[Task objective] Search the listing for the word "Caller" and return each line that contains it.

______

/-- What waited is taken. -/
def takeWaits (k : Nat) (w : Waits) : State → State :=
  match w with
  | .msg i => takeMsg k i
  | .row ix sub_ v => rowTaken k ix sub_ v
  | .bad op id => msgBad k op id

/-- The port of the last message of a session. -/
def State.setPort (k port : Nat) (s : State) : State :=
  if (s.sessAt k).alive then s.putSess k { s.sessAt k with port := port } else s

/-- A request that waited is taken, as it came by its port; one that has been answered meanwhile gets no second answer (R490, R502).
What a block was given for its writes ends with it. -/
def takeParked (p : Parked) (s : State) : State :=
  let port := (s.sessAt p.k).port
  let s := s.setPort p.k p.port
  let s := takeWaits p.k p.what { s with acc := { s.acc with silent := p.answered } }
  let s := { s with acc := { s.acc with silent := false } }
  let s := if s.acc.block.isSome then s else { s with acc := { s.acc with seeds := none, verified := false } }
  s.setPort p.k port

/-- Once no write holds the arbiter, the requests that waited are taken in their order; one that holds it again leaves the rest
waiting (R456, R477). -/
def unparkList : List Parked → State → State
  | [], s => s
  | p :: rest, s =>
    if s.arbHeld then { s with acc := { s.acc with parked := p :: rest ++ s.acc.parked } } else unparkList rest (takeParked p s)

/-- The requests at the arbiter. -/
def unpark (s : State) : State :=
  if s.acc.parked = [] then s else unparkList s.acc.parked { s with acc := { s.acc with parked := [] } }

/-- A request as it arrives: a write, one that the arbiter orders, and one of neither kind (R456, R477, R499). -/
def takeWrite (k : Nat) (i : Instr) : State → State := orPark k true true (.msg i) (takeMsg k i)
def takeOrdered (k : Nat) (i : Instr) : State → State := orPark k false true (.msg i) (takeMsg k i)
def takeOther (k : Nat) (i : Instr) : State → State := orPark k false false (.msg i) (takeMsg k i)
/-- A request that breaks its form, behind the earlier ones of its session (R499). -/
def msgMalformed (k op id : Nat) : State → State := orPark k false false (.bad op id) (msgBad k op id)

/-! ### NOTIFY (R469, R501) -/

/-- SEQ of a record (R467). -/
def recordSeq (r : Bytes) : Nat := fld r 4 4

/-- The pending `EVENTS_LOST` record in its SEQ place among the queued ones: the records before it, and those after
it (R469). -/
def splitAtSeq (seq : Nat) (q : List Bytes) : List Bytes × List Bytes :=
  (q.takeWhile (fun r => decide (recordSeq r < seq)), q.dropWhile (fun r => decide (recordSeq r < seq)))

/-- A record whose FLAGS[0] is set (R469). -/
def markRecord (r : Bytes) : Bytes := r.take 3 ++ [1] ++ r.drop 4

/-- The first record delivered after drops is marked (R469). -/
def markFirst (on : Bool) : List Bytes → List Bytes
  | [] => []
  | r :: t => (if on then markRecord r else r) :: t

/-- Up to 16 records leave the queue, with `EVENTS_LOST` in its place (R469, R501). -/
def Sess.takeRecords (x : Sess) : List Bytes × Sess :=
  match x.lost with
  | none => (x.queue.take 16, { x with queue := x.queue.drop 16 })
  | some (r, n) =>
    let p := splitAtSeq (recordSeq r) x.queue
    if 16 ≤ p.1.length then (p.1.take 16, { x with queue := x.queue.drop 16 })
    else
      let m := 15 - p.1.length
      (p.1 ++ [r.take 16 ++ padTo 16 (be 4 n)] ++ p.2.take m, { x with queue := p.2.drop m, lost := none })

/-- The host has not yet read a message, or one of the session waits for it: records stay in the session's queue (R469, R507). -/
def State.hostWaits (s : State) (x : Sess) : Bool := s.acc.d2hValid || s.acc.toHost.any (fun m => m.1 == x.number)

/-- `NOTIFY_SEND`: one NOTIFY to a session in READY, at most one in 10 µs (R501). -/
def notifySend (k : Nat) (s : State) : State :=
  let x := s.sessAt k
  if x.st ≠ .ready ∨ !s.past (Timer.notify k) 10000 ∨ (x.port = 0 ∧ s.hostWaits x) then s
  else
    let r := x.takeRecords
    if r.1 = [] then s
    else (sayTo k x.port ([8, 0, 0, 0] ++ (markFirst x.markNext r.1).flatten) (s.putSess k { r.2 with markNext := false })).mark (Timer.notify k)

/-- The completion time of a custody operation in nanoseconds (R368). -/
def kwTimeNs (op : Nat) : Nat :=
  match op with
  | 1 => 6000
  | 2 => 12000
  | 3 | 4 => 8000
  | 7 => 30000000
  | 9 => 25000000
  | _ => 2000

______

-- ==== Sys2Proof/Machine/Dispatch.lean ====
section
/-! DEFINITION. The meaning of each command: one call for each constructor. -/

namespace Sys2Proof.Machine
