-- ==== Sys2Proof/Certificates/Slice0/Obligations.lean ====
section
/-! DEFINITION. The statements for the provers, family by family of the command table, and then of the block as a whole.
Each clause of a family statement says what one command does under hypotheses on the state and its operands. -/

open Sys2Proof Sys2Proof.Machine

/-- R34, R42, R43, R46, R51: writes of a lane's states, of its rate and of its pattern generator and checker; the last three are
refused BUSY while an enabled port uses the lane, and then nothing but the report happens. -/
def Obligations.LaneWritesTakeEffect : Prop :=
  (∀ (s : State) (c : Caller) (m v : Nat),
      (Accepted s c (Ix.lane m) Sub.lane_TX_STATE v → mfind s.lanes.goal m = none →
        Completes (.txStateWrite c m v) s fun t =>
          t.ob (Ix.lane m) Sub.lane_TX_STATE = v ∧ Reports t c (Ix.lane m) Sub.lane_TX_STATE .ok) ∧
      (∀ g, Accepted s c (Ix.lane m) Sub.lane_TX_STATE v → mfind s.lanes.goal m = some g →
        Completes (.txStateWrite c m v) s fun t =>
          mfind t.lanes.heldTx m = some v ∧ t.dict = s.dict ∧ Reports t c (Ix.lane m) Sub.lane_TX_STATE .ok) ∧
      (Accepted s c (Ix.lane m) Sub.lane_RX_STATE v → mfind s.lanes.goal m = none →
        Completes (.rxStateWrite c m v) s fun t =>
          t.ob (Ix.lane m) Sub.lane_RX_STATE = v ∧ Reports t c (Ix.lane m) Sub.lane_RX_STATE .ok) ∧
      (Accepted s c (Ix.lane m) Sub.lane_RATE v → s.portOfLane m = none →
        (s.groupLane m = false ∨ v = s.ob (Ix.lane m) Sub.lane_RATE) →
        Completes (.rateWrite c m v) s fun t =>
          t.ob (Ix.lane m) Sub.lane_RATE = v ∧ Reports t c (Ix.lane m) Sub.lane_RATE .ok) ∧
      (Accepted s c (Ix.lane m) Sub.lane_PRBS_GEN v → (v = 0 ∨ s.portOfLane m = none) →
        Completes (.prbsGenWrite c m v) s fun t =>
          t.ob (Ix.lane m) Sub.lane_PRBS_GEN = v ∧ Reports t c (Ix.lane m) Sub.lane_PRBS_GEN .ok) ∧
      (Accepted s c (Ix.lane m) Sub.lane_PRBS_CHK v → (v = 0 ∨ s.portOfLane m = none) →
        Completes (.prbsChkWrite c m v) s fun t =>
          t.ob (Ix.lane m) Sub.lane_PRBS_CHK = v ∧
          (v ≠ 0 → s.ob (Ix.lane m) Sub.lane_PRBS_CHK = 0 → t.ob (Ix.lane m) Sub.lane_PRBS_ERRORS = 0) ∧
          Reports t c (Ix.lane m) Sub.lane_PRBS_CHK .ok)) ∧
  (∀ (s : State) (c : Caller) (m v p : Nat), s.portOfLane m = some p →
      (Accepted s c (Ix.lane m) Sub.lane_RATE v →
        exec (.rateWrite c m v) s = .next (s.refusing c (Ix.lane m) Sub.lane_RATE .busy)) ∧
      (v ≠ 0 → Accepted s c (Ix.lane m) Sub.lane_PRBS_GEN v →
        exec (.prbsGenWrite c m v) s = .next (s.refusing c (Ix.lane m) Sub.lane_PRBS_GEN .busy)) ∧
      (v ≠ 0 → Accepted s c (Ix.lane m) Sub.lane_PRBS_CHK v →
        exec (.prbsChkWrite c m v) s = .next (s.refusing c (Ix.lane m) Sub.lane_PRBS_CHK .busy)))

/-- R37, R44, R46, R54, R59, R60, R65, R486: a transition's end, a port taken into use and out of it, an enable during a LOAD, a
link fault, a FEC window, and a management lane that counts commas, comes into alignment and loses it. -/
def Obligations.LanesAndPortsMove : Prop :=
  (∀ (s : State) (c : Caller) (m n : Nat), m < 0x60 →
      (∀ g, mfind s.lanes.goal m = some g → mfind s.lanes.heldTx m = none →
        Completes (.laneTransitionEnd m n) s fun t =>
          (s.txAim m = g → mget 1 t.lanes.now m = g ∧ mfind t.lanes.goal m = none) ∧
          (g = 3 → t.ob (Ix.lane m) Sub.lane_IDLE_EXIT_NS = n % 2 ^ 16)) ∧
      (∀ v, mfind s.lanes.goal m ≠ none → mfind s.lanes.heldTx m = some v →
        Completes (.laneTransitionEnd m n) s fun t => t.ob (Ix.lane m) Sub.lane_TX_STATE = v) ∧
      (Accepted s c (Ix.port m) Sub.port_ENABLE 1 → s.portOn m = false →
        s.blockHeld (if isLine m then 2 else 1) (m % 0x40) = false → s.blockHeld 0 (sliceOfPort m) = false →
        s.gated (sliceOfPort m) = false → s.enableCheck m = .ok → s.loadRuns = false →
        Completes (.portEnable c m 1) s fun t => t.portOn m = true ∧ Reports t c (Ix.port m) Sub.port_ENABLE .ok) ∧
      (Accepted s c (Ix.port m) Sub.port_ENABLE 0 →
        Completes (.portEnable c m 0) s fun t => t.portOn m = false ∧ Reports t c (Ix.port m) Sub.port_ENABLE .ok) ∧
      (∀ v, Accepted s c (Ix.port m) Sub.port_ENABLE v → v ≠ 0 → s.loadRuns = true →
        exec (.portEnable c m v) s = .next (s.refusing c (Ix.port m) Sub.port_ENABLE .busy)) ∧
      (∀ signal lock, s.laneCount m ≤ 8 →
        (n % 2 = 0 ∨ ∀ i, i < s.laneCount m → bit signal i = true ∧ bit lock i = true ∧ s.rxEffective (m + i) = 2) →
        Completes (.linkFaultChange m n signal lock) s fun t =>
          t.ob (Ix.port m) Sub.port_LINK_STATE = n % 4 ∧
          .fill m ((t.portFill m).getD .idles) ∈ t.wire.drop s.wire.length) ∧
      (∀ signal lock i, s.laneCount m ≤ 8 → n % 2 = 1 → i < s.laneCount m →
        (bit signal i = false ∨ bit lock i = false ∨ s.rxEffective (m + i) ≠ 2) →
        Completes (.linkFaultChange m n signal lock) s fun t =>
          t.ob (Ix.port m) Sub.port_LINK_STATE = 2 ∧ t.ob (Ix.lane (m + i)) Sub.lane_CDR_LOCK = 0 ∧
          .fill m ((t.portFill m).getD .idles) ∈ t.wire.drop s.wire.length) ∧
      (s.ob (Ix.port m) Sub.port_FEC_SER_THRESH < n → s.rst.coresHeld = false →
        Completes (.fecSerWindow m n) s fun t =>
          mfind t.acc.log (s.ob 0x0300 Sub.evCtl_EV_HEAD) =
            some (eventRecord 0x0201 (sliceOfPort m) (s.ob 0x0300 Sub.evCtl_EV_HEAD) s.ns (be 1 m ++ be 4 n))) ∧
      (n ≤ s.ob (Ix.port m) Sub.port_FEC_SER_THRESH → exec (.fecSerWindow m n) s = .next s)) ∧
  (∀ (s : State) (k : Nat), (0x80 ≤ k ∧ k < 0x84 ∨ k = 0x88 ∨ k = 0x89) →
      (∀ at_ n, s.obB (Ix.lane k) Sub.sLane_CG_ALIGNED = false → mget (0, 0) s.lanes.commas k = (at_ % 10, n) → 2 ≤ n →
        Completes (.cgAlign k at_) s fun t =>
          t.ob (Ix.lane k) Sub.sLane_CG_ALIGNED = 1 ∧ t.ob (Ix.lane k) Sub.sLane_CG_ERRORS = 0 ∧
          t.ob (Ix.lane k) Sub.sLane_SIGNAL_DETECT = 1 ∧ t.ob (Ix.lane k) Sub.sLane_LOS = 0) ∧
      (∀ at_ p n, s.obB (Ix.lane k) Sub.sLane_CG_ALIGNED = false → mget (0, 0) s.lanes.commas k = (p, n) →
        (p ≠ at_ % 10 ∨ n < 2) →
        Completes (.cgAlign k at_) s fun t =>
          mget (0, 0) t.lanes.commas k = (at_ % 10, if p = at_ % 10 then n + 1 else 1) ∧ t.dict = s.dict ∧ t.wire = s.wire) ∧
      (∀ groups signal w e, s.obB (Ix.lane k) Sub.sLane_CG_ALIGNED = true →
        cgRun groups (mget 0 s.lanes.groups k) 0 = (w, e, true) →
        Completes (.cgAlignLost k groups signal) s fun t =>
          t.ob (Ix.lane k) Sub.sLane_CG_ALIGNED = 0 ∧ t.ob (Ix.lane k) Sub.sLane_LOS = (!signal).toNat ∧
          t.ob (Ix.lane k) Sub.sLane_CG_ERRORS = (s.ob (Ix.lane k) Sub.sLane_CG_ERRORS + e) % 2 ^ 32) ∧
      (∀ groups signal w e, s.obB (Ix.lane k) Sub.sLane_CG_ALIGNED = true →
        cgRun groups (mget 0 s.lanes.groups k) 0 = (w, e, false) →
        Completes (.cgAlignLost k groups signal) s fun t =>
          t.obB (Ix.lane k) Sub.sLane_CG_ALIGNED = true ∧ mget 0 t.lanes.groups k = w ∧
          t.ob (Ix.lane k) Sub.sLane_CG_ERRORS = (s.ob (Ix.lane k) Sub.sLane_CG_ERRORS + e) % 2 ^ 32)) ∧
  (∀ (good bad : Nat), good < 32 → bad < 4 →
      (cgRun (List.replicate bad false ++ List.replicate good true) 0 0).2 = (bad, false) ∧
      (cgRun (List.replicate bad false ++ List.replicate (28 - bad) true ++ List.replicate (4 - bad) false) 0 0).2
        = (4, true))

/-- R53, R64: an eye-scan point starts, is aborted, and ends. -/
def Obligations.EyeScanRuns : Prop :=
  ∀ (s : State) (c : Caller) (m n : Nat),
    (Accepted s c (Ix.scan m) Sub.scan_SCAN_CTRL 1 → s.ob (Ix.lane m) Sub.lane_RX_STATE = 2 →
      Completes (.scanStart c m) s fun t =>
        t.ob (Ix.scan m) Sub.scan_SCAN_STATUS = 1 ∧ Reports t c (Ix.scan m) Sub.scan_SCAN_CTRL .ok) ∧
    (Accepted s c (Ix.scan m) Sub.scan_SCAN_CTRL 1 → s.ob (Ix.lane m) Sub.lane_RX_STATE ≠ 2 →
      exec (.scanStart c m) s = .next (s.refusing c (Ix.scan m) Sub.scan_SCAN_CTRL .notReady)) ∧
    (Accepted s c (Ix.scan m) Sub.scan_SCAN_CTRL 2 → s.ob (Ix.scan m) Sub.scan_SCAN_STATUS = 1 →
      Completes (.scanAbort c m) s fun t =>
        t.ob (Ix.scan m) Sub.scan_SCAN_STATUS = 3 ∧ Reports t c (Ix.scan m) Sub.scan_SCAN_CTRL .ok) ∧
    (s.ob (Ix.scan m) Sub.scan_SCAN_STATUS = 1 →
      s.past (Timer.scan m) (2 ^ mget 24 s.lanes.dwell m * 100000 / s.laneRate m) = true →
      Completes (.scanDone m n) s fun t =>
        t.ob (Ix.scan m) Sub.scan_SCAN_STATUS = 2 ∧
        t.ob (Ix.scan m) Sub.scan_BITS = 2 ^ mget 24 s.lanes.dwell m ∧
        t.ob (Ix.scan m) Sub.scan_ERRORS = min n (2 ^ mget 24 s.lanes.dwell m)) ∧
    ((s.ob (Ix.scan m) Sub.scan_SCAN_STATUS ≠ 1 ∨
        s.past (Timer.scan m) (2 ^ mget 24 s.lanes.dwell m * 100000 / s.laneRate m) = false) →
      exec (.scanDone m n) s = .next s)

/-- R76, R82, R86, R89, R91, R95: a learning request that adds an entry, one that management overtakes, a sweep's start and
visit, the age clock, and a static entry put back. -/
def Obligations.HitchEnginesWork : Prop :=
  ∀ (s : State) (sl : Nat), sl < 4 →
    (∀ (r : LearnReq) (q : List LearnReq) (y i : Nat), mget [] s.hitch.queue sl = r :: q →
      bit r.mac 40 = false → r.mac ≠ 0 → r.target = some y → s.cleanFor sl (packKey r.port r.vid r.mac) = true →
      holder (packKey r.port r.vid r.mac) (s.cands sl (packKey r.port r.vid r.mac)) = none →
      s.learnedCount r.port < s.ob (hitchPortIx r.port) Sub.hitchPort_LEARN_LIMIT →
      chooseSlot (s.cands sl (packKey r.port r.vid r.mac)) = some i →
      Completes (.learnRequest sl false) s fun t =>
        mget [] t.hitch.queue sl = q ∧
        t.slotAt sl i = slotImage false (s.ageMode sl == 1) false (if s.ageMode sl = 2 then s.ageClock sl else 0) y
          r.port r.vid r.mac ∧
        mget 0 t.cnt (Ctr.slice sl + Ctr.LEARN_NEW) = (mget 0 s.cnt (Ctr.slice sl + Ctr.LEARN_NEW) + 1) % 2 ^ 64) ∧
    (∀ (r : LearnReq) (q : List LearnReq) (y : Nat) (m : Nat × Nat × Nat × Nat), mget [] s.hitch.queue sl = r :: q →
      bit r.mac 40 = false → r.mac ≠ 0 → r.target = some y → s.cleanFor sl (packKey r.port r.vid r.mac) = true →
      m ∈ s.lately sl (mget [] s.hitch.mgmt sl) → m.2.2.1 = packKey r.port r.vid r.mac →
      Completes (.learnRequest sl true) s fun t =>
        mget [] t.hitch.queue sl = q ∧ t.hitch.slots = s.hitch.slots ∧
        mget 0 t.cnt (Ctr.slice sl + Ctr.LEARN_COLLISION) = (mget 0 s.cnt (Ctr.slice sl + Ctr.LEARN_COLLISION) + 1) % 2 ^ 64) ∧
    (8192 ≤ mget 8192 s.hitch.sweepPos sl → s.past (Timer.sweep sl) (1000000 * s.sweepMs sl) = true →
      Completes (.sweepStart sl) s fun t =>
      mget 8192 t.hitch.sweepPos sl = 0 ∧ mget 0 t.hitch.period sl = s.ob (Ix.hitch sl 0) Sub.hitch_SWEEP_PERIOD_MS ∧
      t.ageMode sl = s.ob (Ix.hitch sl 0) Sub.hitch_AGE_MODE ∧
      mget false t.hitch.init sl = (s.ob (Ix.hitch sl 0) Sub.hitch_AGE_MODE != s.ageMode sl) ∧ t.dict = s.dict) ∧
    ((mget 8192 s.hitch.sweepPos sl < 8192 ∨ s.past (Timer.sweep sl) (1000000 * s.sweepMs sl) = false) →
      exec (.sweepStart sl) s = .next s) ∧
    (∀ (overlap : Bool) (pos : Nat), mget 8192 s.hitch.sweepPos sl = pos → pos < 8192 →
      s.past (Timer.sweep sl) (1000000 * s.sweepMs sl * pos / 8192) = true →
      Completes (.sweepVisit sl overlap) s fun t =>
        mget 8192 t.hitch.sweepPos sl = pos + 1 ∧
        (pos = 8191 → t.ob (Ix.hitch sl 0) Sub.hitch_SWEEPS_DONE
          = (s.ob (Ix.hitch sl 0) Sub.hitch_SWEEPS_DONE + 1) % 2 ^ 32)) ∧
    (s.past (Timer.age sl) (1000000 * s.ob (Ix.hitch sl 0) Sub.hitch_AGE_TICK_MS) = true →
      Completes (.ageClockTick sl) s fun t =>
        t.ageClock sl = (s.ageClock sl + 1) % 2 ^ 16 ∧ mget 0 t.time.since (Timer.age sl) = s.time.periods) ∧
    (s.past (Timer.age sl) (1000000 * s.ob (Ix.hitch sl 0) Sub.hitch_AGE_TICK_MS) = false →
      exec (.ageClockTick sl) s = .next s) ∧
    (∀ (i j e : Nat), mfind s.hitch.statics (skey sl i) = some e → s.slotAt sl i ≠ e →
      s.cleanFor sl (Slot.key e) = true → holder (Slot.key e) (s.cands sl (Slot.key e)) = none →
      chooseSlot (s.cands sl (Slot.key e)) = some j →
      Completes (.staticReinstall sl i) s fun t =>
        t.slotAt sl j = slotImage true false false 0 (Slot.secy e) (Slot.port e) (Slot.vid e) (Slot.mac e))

______

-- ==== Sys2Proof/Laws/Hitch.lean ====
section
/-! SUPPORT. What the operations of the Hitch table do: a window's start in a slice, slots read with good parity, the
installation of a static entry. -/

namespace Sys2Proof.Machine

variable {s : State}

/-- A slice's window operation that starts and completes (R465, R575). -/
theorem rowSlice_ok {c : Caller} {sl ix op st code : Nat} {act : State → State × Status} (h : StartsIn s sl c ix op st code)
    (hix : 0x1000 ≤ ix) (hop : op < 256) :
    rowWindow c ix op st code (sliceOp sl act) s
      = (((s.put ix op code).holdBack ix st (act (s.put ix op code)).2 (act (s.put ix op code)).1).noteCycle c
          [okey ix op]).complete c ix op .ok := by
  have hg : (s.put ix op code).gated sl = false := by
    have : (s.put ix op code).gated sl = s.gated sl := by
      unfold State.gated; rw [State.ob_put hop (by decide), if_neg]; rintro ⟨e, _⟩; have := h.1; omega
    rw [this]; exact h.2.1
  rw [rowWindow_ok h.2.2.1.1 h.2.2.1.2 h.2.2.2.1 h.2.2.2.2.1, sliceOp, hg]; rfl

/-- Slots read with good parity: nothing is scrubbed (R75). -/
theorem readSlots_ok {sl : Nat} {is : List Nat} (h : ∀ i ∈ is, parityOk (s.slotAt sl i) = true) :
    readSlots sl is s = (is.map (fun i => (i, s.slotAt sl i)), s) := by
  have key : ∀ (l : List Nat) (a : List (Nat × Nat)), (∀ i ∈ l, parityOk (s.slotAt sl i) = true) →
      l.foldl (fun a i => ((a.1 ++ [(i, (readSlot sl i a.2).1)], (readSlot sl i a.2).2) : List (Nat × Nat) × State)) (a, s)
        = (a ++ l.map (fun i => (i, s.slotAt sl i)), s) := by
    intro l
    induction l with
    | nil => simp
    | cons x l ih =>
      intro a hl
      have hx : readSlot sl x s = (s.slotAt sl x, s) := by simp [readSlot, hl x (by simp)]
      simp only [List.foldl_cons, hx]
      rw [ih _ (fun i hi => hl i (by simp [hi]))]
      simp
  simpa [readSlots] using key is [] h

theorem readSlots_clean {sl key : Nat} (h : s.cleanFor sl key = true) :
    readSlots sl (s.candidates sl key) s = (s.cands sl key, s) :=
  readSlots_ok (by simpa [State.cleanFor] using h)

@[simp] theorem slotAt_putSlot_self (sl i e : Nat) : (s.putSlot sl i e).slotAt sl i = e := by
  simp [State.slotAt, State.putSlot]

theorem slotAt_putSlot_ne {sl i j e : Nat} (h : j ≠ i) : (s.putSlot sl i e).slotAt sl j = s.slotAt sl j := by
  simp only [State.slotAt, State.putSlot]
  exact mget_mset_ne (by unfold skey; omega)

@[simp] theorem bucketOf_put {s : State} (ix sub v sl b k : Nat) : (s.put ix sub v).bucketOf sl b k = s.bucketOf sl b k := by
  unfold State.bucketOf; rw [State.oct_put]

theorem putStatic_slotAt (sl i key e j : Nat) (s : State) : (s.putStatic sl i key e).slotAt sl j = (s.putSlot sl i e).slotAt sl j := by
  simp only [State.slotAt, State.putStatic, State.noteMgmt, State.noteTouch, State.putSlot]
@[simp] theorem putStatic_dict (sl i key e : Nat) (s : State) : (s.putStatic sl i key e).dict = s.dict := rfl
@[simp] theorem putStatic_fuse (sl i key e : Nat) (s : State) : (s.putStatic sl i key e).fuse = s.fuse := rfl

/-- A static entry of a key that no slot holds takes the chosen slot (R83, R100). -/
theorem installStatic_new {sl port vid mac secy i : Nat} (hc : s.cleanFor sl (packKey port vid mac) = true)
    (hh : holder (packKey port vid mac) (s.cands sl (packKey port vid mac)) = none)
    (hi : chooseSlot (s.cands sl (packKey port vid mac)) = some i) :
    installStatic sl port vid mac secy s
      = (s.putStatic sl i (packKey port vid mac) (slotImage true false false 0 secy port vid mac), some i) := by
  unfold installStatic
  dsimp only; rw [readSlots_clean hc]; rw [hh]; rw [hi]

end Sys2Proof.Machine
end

______

[Finished exercise]
  (∀ (s : State) (c : Caller) (m v : Nat),
  (∀ (s : State) (c : Caller) (m v p : Nat), s.portOfLane m = some p →
  (∀ (s : State) (c : Caller) (m n : Nat), m < 0x60 →
  ∀ (s : State) (c : Caller) (m n : Nat),
theorem rowSlice_ok {c : Caller} {sl ix op st code : Nat} {act : State → State × Status} (h : StartsIn s sl c ix op st code)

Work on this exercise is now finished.